The generated plot is shown in figure below.

Figure 5: AR(1) time series.

The following code lines are used to estimate the autocorrelation function of the AR(1) series.

# autocorrelation plot
# https://www.statsmodels.org/stable/generated/statsmodels.graphics.tsaplots.plot_acf.html
# https://www.statsmodels.org/devel/generated/statsmodels.tsa.stattools.acf.html

with mpl.rc_context():
    mpl.rc("figure",figsize=(12,8))  # here adjust the figure size
    sm.graphics.tsa.plot_acf(time_series_ar_pd, lags=40)
    plt.savefig('acf_ar.png')

# store the numerical values in vectors
# alpha - confidence interval    
acf_ar, acf_ar_confidence = sm.tsa.stattools.acf(time_series_ar_pd,nlags=40, alpha=0.05)

The generated plot is shown in figure below.

Figure 6: Autocorrelation function of the generated AR(1) process.
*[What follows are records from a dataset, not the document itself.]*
-- ==== Sys2Proof/Machine/ServiceCommands.lean ====
section
/-! DEFINITION. The commands of the service tool (chapter 11): the taking of a SERVICE frame (R184), the REPLY and its
result codes in the order of R185's checks, and each command's effect (R103, R186 to R190, R193). -/

namespace Sys2Proof.Machine

/-- The result codes of a REPLY (R185, Formats). -/
inductive ResultCode where
  | ok | notInSetup | busy | badArgument | refused | unknown
  deriving DecidableEq, Repr

/-- The value of a result code in a REPLY (Formats). -/
def ResultCode.code : ResultCode → Nat
  | .ok => 0 | .notInSetup => 1 | .busy => 2 | .badArgument => 3 | .refused => 4 | .unknown => 5

/-- Byte 0 of a REPLY: the result code and the command's echo. -/
def replyHead (result : ResultCode) (command : Nat) : Byte := putByte (result.code * 16 + command)

/-- A REPLY is queued (R17, R185). -/
def State.reply (s : State) (command : Nat) (result : ResultCode) (data : List Byte) : State :=
  s.withLine (s.line.putReply (replyHead result command :: data) false)

/-- A REPLY that would need a full slot: the frame is ignored and counted (R184). -/
def State.ignore (s : State) : State := s.withSvc { s.svc with ignored := satInc 65535 s.svc.ignored }

/-- The frame is addressed to this station's number. -/
def State.addressed (s : State) (target : Fin 16) : Bool := decide (target.val = s.straps.number)

/-- The station takes the command (R184): its own number, or 15 for a command that may be broadcast. A strap-invalid
station takes none. -/
def State.takes (s : State) (target : Fin 16) (broadcast : Bool) : Bool :=
  !s.strapInvalid && (s.addressed target || (broadcast && decide (target.val = 15)))

/-- The quiet timer at a frame addressed to the station or to 15, taken or not (R178, R184). -/
def State.heard (s : State) (target : Fin 16) : State :=
  if s.addressed target || decide (target.val = 15) then s.reloadQuiet else s

/-- A SERVICE frame ends unobjected (R12, R184): `serve` is the command's effect when the station takes it. A payload
longer than R6 allows is objected to. -/
def State.service (s : State) (target : Fin 16) (broadcast : Bool) (args : List Byte) (serve : State → State) : State :=
  if s.receives then
    if serviceArgsOk args then
      let t := (s.setView .busy).heard target
      if t.takes target broadcast then serve t else t
    else (s.setView .busy).raiseObjection
  else s

/-- A command that needs a REPLY slot (R184, notes/assumptions/29.md). -/
def State.withSlot (s : State) (serve : State → State) : State := if s.line.replyFull then s.ignore else serve s

/-- IDENTIFY (R186): the REPLY and an ANNOUNCE. -/
def State.serveIdentify (s : State) (args : List Byte) : State :=
  if args.length = 0 then (s.reply 1 .ok (s.announceContent ++ [putByte s.ctl.state.code])).requestAnnounce
  else s.reply 1 .badArgument []

/-- IDENTIFY, code 1. -/
def execIdentify (target : Fin 16) (args : List Byte) (s : State) : Out :=
  .next (s.service target true args fun t => t.withSlot fun t => t.serveIdentify args)

/-- READ (R186). A READ moves on the counter of the free bytes. -/
def State.serveRead (s : State) (args : List Byte) : State :=
  match args with
  | [cls, index, page] =>
    match s.readItem cls.toNat index.toNat page.toNat with
    | some data => (s.reply 2 .ok data).withFree (s.free + freeStep)
    | none => s.reply 2 .badArgument []
  | _ => s.reply 2 .badArgument []

/-- READ, code 2. -/
def execRead (target : Fin 16) (args : List Byte) (s : State) : Out :=
  .next (s.service target false args fun t => t.withSlot fun t => t.serveRead args)

/-- The oldest unacknowledged entry from place `i` on, with its place (R193). -/
def oldestOpen : List FaultEntry → Nat → Option (FaultEntry × Nat)
  | [], _ => none
  | e :: t, i => if e.acked then oldestOpen t (i + 1) else some (e, i)

/-- FAULT CALL (R193): a broadcast draws a REPLY only from a station with an unacknowledged entry. One whose length does
not fit is answered BAD_ARGUMENT, broadcast too (R185, notes/assumptions/46.md). -/
def State.serveFaultCall (s : State) (target : Fin 16) (args : List Byte) : State :=
  if args.length = 0 then
    match oldestOpen s.faults.entries 0 with
    | some (e, place) => s.reply 3 .ok (e.bytes ++ [putByte place])
    | none => if s.addressed target then s.reply 3 .ok [] else s
  else s.reply 3 .badArgument []

/-- FAULT_CALL, code 3. -/
def execFaultCall (target : Fin 16) (args : List Byte) (s : State) : Out :=
  .next (s.service target true args fun t => t.withSlot fun t => t.serveFaultCall target args)

/-- The list with the entry at a place acknowledged. -/
def ackAt : List FaultEntry → Nat → List FaultEntry
  | [], _ => []
  | e :: t, 0 => { e with acked := true } :: t
  | e :: t, n + 1 => e :: ackAt t n

/-- FAULT ACK (R193). -/
def State.serveFaultAck (s : State) (args : List Byte) : State :=
  match args with
  | [place] =>
    if place.toNat < s.faults.entries.length then
      (s.withFaults { s.faults with entries := ackAt s.faults.entries place.toNat }).reply 4 .ok []
    else s.reply 4 .badArgument []
  | _ => s.reply 4 .badArgument []

/-- FAULT_ACK, code 4. -/
def execFaultAck (target : Fin 16) (args : List Byte) (s : State) : Out :=
  .next (s.service target false args fun t => t.withSlot fun t => t.serveFaultAck args)

/-- FAULT CLEAR (R193). -/
def State.serveFaultClear (s : State) (args : List Byte) : State :=
  if args.length = 0 then
    (s.withFaults ⟨s.faults.entries.filter fun e => !e.acked, false⟩).reply 5 .ok []
  else s.reply 5 .badArgument []

/-- FAULT_CLEAR, code 5. -/
def execFaultClear (target : Fin 16) (args : List Byte) (s : State) : Out :=
  .next (s.service target false args fun t => t.withSlot fun t => t.serveFaultClear args)

/-- The conditions of SETUP ENTER (R187). -/
def State.maySetup (s : State) : Bool := decide (s.ctl.state = .standby) && !s.res.ign && s.res.eff.quiet

/-- SETUP ENTER (R187). -/
def State.serveSetupEnter (s : State) (args : List Byte) : State :=
  if args.length ≠ 0 then s.reply 6 .badArgument []
  else if s.ctl.state = .setup then s.reply 6 .ok []
  else if s.maySetup then (s.reply 6 .ok []).enterSetup
  else s.reply 6 .refused []

/-- SETUP_ENTER, code 6. -/
def execSetupEnter (target : Fin 16) (args : List Byte) (s : State) : Out :=
  .next (s.service target false args fun t => t.withSlot fun t => t.serveSetupEnter args)

/-- The bytes of a STORE WRITE at their offset, when they fit below the check (R188). A write of the low half runs on into
the high one (notes/assumptions/55.md). -/
def storeBytes (base : Nat) (args : List Byte) : Option (Nat × List Byte) :=
  match args with
  | [] => none
  | offset :: data =>
    if 1 ≤ data.length ∧ data.length ≤ 6 ∧ base + offset.toNat + data.length ≤ 510 then
      some (base + offset.toNat, data)
    else none

/-- STORE WRITE (R188), `base` being the half's first offset. -/
def State.serveStoreWrite (s : State) (command base : Nat) (args : List Byte) : State :=
  if s.ctl.state ≠ .setup then s.reply command .notInSetup []
  else if s.svc.programming then s.reply command .busy []
  else match storeBytes base args with
    | none => s.reply command .badArgument []
    | some w =>
      (s.withSvc { s.svc with staging := s.svc.staging.map fun m => m.writeAll w.1 w.2 }).reply command .ok []

/-- STORE_WRITE_LOW_HALF, code 7. -/
def execStoreWriteLowHalf (target : Fin 16) (args : List Byte) (s : State) : Out :=
  .next (s.service target false args fun t => t.withSlot fun t => t.serveStoreWrite 7 0 args)

/-- STORE_WRITE_HIGH_HALF, code 8. -/
def execStoreWriteHighHalf (target : Fin 16) (args : List Byte) (s : State) : Out :=
  .next (s.service target false args fun t => t.withSlot fun t => t.serveStoreWrite 8 256 args)

/-- The bytes of the staging image. -/
def State.stagingBytes (s : State) : List Byte := (s.svc.staging.getD ⟨[]⟩).bytes 512

/-- STORE COMMIT (R189, R190): a valid image gets its check and programming begins; the OK REPLY follows at its end.
Arguments draw BAD_ARGUMENT without an offset (notes/assumptions/52.md). -/
def State.serveStoreCommit (s : State) (args : List Byte) : State :=
  if s.ctl.state ≠ .setup then s.reply 9 .notInSetup []
  else if s.svc.programming then s.reply 9 .busy []
  else if args.length ≠ 0 then s.reply 9 .badArgument []
  else match structuralError s.stagingBytes with
    | some offset => s.reply 9 .badArgument (putWord offset)
    | none => s.withSvc { s.svc with staging := s.svc.staging.map Memory.withCheck, programming := true }

/-- STORE_COMMIT, code 9. -/
def execStoreCommit (target : Fin 16) (args : List Byte) (s : State) : Out :=
  .next (s.service target false args fun t => t.withSlot fun t => t.serveStoreCommit args)

/-- PROGRAMMING_END (R190). -/
def execProgrammingEnd (s : State) : Out :=
  .next (if s.up = true ∧ s.svc.programming = true then
      ((s.withStore s.svc.staging).withSvc { s.svc with programming := false }).withSlot
        fun t => t.reply 9 .ok []
    else s)

/-- A channel driven in Test (R103, R156): its state, for the Motor channel the fan's. -/
def State.enterTest (s : State) (i : Fin 8) (duty ms : Nat) : State :=
  let c := s.out.channels[i]
  if s.isMotor i then
    (s.setChannel i { c with duty := duty, testTimer := some ms }).withFan (s.fan.rest .test)
  else if c.state = .test then s.setChannel i { c with duty := duty, testTimer := some ms }
  else s.setChannel i { c.goTo .test with duty := duty, testTimer := some ms }

/-- TEST OUTPUT (R103, R186). `before` is the state before the command. -/
def State.serveTestOutput (s before : State) (args : List Byte) : State :=
  if s.ctl.state ≠ .setup then s.reply 10 .notInSetup []
  else if args.length = 5 ∧ byteAt args 0 ≤ 7 ∧ wordAt args 1 ≤ 1000 ∧ 1 ≤ wordAt args 3 ∧ wordAt args 3 ≤ 5000 then
    ((s.reply 10 .ok []).enterTest (Fin.ofNat 8 (byteAt args 0)) (wordAt args 1) (wordAt args 3)).settle before false
  else s.reply 10 .badArgument []

/-- TEST_OUTPUT, code 10. -/
def execTestOutput (target : Fin 16) (args : List Byte) (s : State) : Out :=
  .next (s.service target false args fun t => t.withSlot fun t => t.serveTestOutput s args)

/-- The OK REPLY that orders a service restart when it leaves the queue; an Isolated station orders it at once
(R187). -/
def State.replyRestart (s : State) (command : Nat) : State :=
  let t := s.withLine (s.line.putReply [replyHead .ok command] true)
  if s.line.sub = .isolated then t.orderRestart else t

/-- SETUP EXIT (R187). -/
def State.serveSetupExit (s : State) (args : List Byte) : State :=
  if s.ctl.state ≠ .setup then s.reply 11 .notInSetup []
  else if args.length ≠ 0 then s.reply 11 .badArgument []
  else s.replyRestart 11

/-- SETUP_EXIT, code 11. -/
def execSetupExit (target : Fin 16) (args : List Byte) (s : State) : Out :=
  .next (s.service target false args fun t => t.withSlot fun t => t.serveSetupExit args)

/-- RESTART (R187). -/
def State.serveRestart (s : State) (args : List Byte) : State :=
  if args.length ≠ 0 then s.reply 12 .badArgument [] else s.replyRestart 12

/-- RESTART, code 12. -/
def execRestart (target : Fin 16) (args : List Byte) (s : State) : Out :=
  .next (s.service target true args fun t => t.withSlot fun t => t.serveRestart args)

/-- UNKNOWN_COMMAND (R185): a code that names no command (notes/assumptions/30.md). -/
def execUnknownCommand (target : Fin 16) (code : Fin 16) (args : List Byte) (s : State) : Out :=
  .next (if commandCodeNamed code then s
    else s.service target false args fun t => t.withSlot fun t => t.reply code.val .unknown [])

end Sys2Proof.Machine
end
From Fig. 6, we can observe that the estimated autocorrelation function does not correspond to a white noise sequence and that there is a correlation between the samples of the generated time series.

The following code lines are used to generate a partial autocorrelation function of the time series.
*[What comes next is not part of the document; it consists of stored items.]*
-- ==== Sys2Proof/Certificates/Slice0/Obligations.lean ====
section
/-! DEFINITION. The statements for the provers. Most commands hand changes on between the blocks: such a statement gives
the state `u` that the command's own effect makes, and says by `HandedOn u t` (Safety.lean) what the hand-ons leave of
it in the next state `t`; what the hand-ons compute is said by the invariants every step keeps. Where a clause rests on a
choice of the model, the docstring names the assumption log's entry. -/

open Sys2Proof Sys2Proof.Machine

set_option linter.unusedVariables false

/-! ## The queue of commands, the reset and the invariants -/

/-- The command at the front of the queue runs as `exec` on the state with the queue's rest; with an empty queue the
block idles (the model's choice, notes/assumptions/7.md). -/
def Obligations.StepRunsFrontCommand : Prop :=
  (∀ (c : Instr) (rest : List Instr) (s : State), s.pending = c :: rest → step s = exec c { s with pending := rest }) ∧
  (∀ s : State, s.pending = [] → step s = .next s)

/-- Every invariant below holds of the state after reset. -/
def Obligations.ResetMeetsInvariants : Prop :=
  State.reset.BuffersWf ∧ State.reset.QueueOk ∧ State.reset.PeersOk ∧ State.reset.InputsOk ∧ State.reset.ResolverOk ∧
  State.reset.EffectiveOk ∧ State.reset.FlashOk ∧ State.reset.SupplyOk ∧ State.reset.ChannelsOk ∧ State.reset.FanOk ∧
  State.reset.StillAsleep ∧ State.reset.DutiesOk ∧ State.reset.FaultsOk ∧ State.reset.InvalidStill ∧
  State.reset.StationOk

/-- Every step keeps the store and the staging image in canonical form: addresses below 512 (R188), rising, no cell equal
to the blank store's byte. That form, in which an unlisted byte reads 0xFF, is the model's choice
(notes/assumptions/16.md). -/
def Obligations.StepKeepsBuffers : Prop := Kept State.BuffersWf

/-- Every step keeps the Transmit Queue's slots and orders, empty of STATUS, ANNOUNCE and FLASH while Muted and of FLASH
while Isolated (R13, R14, R15, R19, R21). -/
def Obligations.StepKeepsQueue : Prop := Kept State.QueueOk

/-- Every step keeps one peer record for each number 0..14 but the station's own, and none at a strap-invalid station
(R25). -/
def Obligations.StepKeepsPeers : Prop := Kept State.PeersOk

/-- Every step keeps the local requests what the inputs and senders give (R45 to R48, R51 to R53). -/
def Obligations.StepKeepsLocalRequests : Prop := Kept State.InputsOk

/-- Every step keeps the Union, IGN, fan step, dimmer and panel level those of the station's inputs and the counted
peers (R55, R56, R57, R61). -/
def Obligations.StepKeepsResolver : Prop := Kept State.ResolverOk

/-- Every step keeps the Effective Function Set the one R57 to R60 define; main and dip are never both set. That a Stale
peer's battery current is no reference is the model's reading (notes/assumptions/48.md); that a reference finds a charge fault
while the supply record is not valid too, and that TELL_SHED stands from the moment of a wake, are its choice
(notes/assumptions/53.md, notes/assumptions/49.md). -/
def Obligations.StepKeepsEffectiveFunctions : Prop := Kept State.EffectiveOk

/-- Every step keeps the flash cycle Idle exactly with no side set and no half timer, and on the effective side set
(R58, R106, R110). -/
def Obligations.StepKeepsFlashCycle : Prop := Kept State.FlashOk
# partial autocorrelation plot 
# https://www.statsmodels.org/stable/generated/statsmodels.graphics.tsaplots.plot_pacf.html
# https://www.statsmodels.org/stable/generated/statsmodels.tsa.stattools.pacf.html

with mpl.rc_context():
    mpl.rc("figure",figsize=(12,8))  # here adjust the figure size
    sm.graphics.tsa.plot_pacf(time_series_ar_pd, lags=40)
    plt.savefig('pacf_ar.png')

# store the numerical values in vectors
# alpha - confidence interval
pacf_ar, pacf_ar_confidence = sm.tsa.stattools.pacf(time_ar_pd,nlags=40, alpha=0.05)
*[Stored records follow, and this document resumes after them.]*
@[simp] theorem State.withCtl_pins (s : State) (x : Control) : (s.withCtl x).pins = s.pins := rfl
@[simp] theorem State.withCtl_uid (s : State) (x : Control) : (s.withCtl x).uid = s.uid := rfl
@[simp] theorem State.withCtl_store (s : State) (x : Control) : (s.withCtl x).store = s.store := rfl
@[simp] theorem State.withCtl_straps (s : State) (x : Control) : (s.withCtl x).straps = s.straps := rfl
@[simp] theorem State.withCtl_cfg (s : State) (x : Control) : (s.withCtl x).cfg = s.cfg := rfl
@[simp] theorem State.withCtl_ctl (s : State) (x : Control) : (s.withCtl x).ctl = x := rfl
@[simp] theorem State.withCtl_line (s : State) (x : Control) : (s.withCtl x).line = s.line := rfl
@[simp] theorem State.withCtl_peers (s : State) (x : Control) : (s.withCtl x).peers = s.peers := rfl
@[simp] theorem State.withCtl_sw (s : State) (x : Control) : (s.withCtl x).sw = s.sw := rfl
@[simp] theorem State.withCtl_res (s : State) (x : Control) : (s.withCtl x).res = s.res := rfl
@[simp] theorem State.withCtl_meas (s : State) (x : Control) : (s.withCtl x).meas = s.meas := rfl
@[simp] theorem State.withCtl_out (s : State) (x : Control) : (s.withCtl x).out = s.out := rfl
@[simp] theorem State.withCtl_flash (s : State) (x : Control) : (s.withCtl x).flash = s.flash := rfl
@[simp] theorem State.withCtl_supply (s : State) (x : Control) : (s.withCtl x).supply = s.supply := rfl
@[simp] theorem State.withCtl_fan (s : State) (x : Control) : (s.withCtl x).fan = s.fan := rfl
@[simp] theorem State.withCtl_gauges (s : State) (x : Control) : (s.withCtl x).gauges = s.gauges := rfl
@[simp] theorem State.withCtl_svc (s : State) (x : Control) : (s.withCtl x).svc = s.svc := rfl
@[simp] theorem State.withCtl_faults (s : State) (x : Control) : (s.withCtl x).faults = s.faults := rfl
@[simp] theorem State.withCtl_free (s : State) (x : Control) : (s.withCtl x).free = s.free := rfl
@[simp] theorem State.withCtl_pending (s : State) (x : Control) : (s.withCtl x).pending = s.pending := rfl

@[simp] theorem State.withLine_pins (s : State) (x : Line) : (s.withLine x).pins = s.pins := rfl
@[simp] theorem State.withLine_uid (s : State) (x : Line) : (s.withLine x).uid = s.uid := rfl
@[simp] theorem State.withLine_store (s : State) (x : Line) : (s.withLine x).store = s.store := rfl
@[simp] theorem State.withLine_straps (s : State) (x : Line) : (s.withLine x).straps = s.straps := rfl
@[simp] theorem State.withLine_cfg (s : State) (x : Line) : (s.withLine x).cfg = s.cfg := rfl
@[simp] theorem State.withLine_ctl (s : State) (x : Line) : (s.withLine x).ctl = s.ctl := rfl
@[simp] theorem State.withLine_line (s : State) (x : Line) : (s.withLine x).line = x := rfl
@[simp] theorem State.withLine_peers (s : State) (x : Line) : (s.withLine x).peers = s.peers := rfl
@[simp] theorem State.withLine_sw (s : State) (x : Line) : (s.withLine x).sw = s.sw := rfl
@[simp] theorem State.withLine_res (s : State) (x : Line) : (s.withLine x).res = s.res := rfl
@[simp] theorem State.withLine_meas (s : State) (x : Line) : (s.withLine x).meas = s.meas := rfl
@[simp] theorem State.withLine_out (s : State) (x : Line) : (s.withLine x).out = s.out := rfl
@[simp] theorem State.withLine_flash (s : State) (x : Line) : (s.withLine x).flash = s.flash := rfl
@[simp] theorem State.withLine_supply (s : State) (x : Line) : (s.withLine x).supply = s.supply := rfl
@[simp] theorem State.withLine_fan (s : State) (x : Line) : (s.withLine x).fan = s.fan := rfl
@[simp] theorem State.withLine_gauges (s : State) (x : Line) : (s.withLine x).gauges = s.gauges := rfl
@[simp] theorem State.withLine_svc (s : State) (x : Line) : (s.withLine x).svc = s.svc := rfl
@[simp] theorem State.withLine_faults (s : State) (x : Line) : (s.withLine x).faults = s.faults := rfl
@[simp] theorem State.withLine_free (s : State) (x : Line) : (s.withLine x).free = s.free := rfl
@[simp] theorem State.withLine_pending (s : State) (x : Line) : (s.withLine x).pending = s.pending := rfl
The generated partial autocorrelation function is given in the figure below.

Figure 7: Partial autocorrelation function of the generated AR(1) time-series.

What can we observe from Fig. 7? We can see that the estimated partial autocorrelation function has a non-zero entry for the lag of 1. It can be shown that the largest non-zero lag for which the partial autocorrelation is non-zero is actually a good estimate of the model order p of the AR process. Consequently, the partial autocorrelation plot can be used as a tool for estimating the model order of the AR processes.

Finally, the following code lines are used to compute the QQ-plot of the generated AR process.

# QQ plot
# https://www.statsmodels.org/stable/generated/statsmodels.graphics.gofplots.qqplot.html

with mpl.rc_context():
    mpl.rc("figure",figsize=(12,8))  # here adjust the figure size
    sm.qqplot(time_series_ar_pd,line='s')
    plt.title('QQ plot')
    plt.savefig('QQ_ar.png') 

The generated plot is shown in the figure below.

Figure 8: QQ plot of the generated AR(1) process.

What can we observe from Fig. 8? We can observe that the empirical distribution generated by the samples of the AR(1) process deviates from the ideal normal distribution at the end of the intervals. Although this deviation is not so severe, it can indicate a non-normality of the samples.